Frontenac—Addington

Defunct federal electoral district
- Legislature: House of Commons
- District created: 1924
- District abolished: 1952
- First contested: 1925
- Last contested: 1949

= Frontenac—Addington (federal electoral district) =

Former federal electoral district in Ontario, Canada

Frontenac—Addington was a federal electoral district represented in the House of Commons of Canada from 1925 to 1953. It was located in the province of Ontario. This riding was created in 1924 from parts of Frontenac and Lennox and Addington ridings.

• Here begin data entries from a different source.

-- ==== Sys2Proof/Machine/Binary64.lean ====
section
/-! DEFINITION. IEEE 754 binary64 as 42_scale.md R171 to R173 describe it: the reading of a pattern, `fp`, `fmul` and
`fdiv`, each rounding the exact result to nearest, ties to even. All arithmetic is exact over the naturals and rounds
once at the end. -/

namespace Sys2Proof.Machine

/-- What a pattern stands for, its sign apart (R171). A finite non-zero value is `significand × 2^exponent`. -/
inductive FpKind where
  | zero
  | finite (significand : Nat) (exponent : Int)
  | infinite
  | nan
deriving DecidableEq, Repr

/-- The sign, bit 63 (R171). -/
def fpSign (v : Word64) : Bool := v.msb

/-- The exponent field, bits 62 to 52 (R171). -/
def fpExponent (v : Word64) : Nat := (v.extractLsb' 52 11).toNat

/-- The fraction field, bits 51 to 0 (R171). -/
def fpFraction (v : Word64) : Nat := (v.extractLsb' 0 52).toNat

/-- The reading of a pattern (R171). -/
def fpKind (v : Word64) : FpKind :=
  if fpExponent v = 2047 then
    if fpFraction v = 0 then .infinite else .nan
  else if fpExponent v = 0 then
    if fpFraction v = 0 then .zero else .finite (fpFraction v) (-1074)
  else .finite (2 ^ 52 + fpFraction v) ((fpExponent v : Int) - 1075)

/-- Is the pattern a NaN (R171)? -/
def isNan (v : Word64) : Bool :=
  fpKind v == .nan

/-- The number a pattern stands for, where it is finite (R171). Used by statements only. -/
def fpValue (v : Word64) : Option ℚ :=
  match fpKind v with
  | .zero => some 0
  | .finite m e => some ((if fpSign v then -1 else 1) * (m : ℚ) * (2 : ℚ) ^ e)
  | .infinite => none
  | .nan => none

/-- The largest `k` with `2^k ≤ num / den`, for positive `num` and `den`. -/
def ratioLog2 (num den : Nat) : Int :=
  let k : Int := (num.log2 : Int) - (den.log2 : Int)
  if den * 2 ^ k.toNat ≤ num * 2 ^ (-k).toNat then k else k - 1

/-- The integer nearest to `n / d`, the even one when two are equally near (R173). -/
def nearestEven (n d : Nat) : Nat :=
  let q := n / d
  let r := n % d
  if 2 * r < d ∨ (2 * r = d ∧ q % 2 = 0) then q else q + 1

/-- Bits 62 to 0 of the binary64 value nearest to the positive rational `num / den`, ties to even. The unit in the last
place is `2^e`; a carry out of the significand goes into the exponent field by the addition, and what reaches the
exponent 2047 is infinity. -/
def roundMagnitude (num den : Nat) : Nat :=
  let e : Int := max (ratioLog2 num den - 52) (-1074)
  let q := nearestEven (num * 2 ^ (-e).toNat) (den * 2 ^ e.toNat)
  min ((e + 1074).toNat * 2 ^ 52 + q) (2047 * 2 ^ 52)

/-- A pattern from its sign and its other 63 bits. -/
def withSign (negative : Bool) (magnitude : Nat) : Word64 :=
  BitVec.ofNat 64 ((if negative then 2 ^ 63 else 0) + magnitude)

def fpZero (negative : Bool) : Word64 := withSign negative 0

def fpInfinity (negative : Bool) : Word64 := withSign negative (2047 * 2 ^ 52)

/-- `fp(i)` (R172): exact for `|i| < 2^53`, and `fp(0) = +0`. -/
def fp (i : Int) : Word64 :=
  if i = 0 then fpZero false else withSign (decide (i < 0)) (roundMagnitude i.natAbs 1)

/-- The factor of a finite value above the fraction bar. -/
def above (m : Nat) (e : Int) : Nat := m * 2 ^ e.toNat

/-- The factor of a finite value below the fraction bar. -/
def below (e : Int) : Nat := 2 ^ (-e).toNat

/-- `fmul(a, b)` (R172): the sign is the exclusive OR of the signs, also of a zero. Infinite and NaN operands never
occur (R179); their results are IEEE 754's (log 11). -/
def fmul (nanBits a b : Word64) : Word64 :=
  let s := fpSign a ^^ fpSign b
  match fpKind a, fpKind b with
  | .nan, _ => nanBits
  | _, .nan => nanBits
  | .infinite, .zero => nanBits
  | .zero, .infinite => nanBits
  | .infinite, _ => fpInfinity s
  | _, .infinite => fpInfinity s
  | .zero, _ => fpZero s
  | _, .zero => fpZero s
  | .finite ma ea, .finite mb eb => withSign s (roundMagnitude (above ma ea * above mb eb) (below ea * below eb))

/-- `fdiv(a, b)` (R173): finite non-zero over zero is infinity, zero over zero is NaN, zero over non-zero is zero, each
with the exclusive OR of the signs; otherwise the nearest value, ties to even. Infinite and NaN operands never occur
(R179); their results are IEEE 754's (log 11). -/
def fdiv (nanBits a b : Word64) : Word64 :=
  let s := fpSign a ^^ fpSign b
  match fpKind a, fpKind b with
  | .nan, _ => nanBits
  | _, .nan => nanBits
  | .infinite, .infinite => nanBits
  | .infinite, _ => fpInfinity s
  | _, .infinite => fpZero s
  | .zero, .zero => nanBits
  | .zero, .finite _ _ => fpZero s
  | .finite _ _, .zero => fpInfinity s
  | .finite ma ea, .finite mb eb => withSign s (roundMagnitude (above ma ea * below eb) (above mb eb * below ea))

/-- `(raw × m) / d` in binary64 (R170): convert, multiply, divide. -/
def scale (nanBits : Word64) (raw m d : Int) : Word64 :=
  fdiv nanBits (fmul nanBits (fp raw) (fp m)) (fp d)

end Sys2Proof.Machine
end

It initially consisted of the county of Frontenac (excluding the city of Kingston and the village of Portsmouth), and part of the county of Lennox and Addington lying east and north of and including the townships of Camden and Ernestown.

In 1933, the Lennox and Addington portion of the riding was redefined to consist of the county of Lennox and Addington excluding the townships of Ernestown, Fredericksburgh North and Fredericksburgh South, Richmond, Adolphustown and Amherst Island.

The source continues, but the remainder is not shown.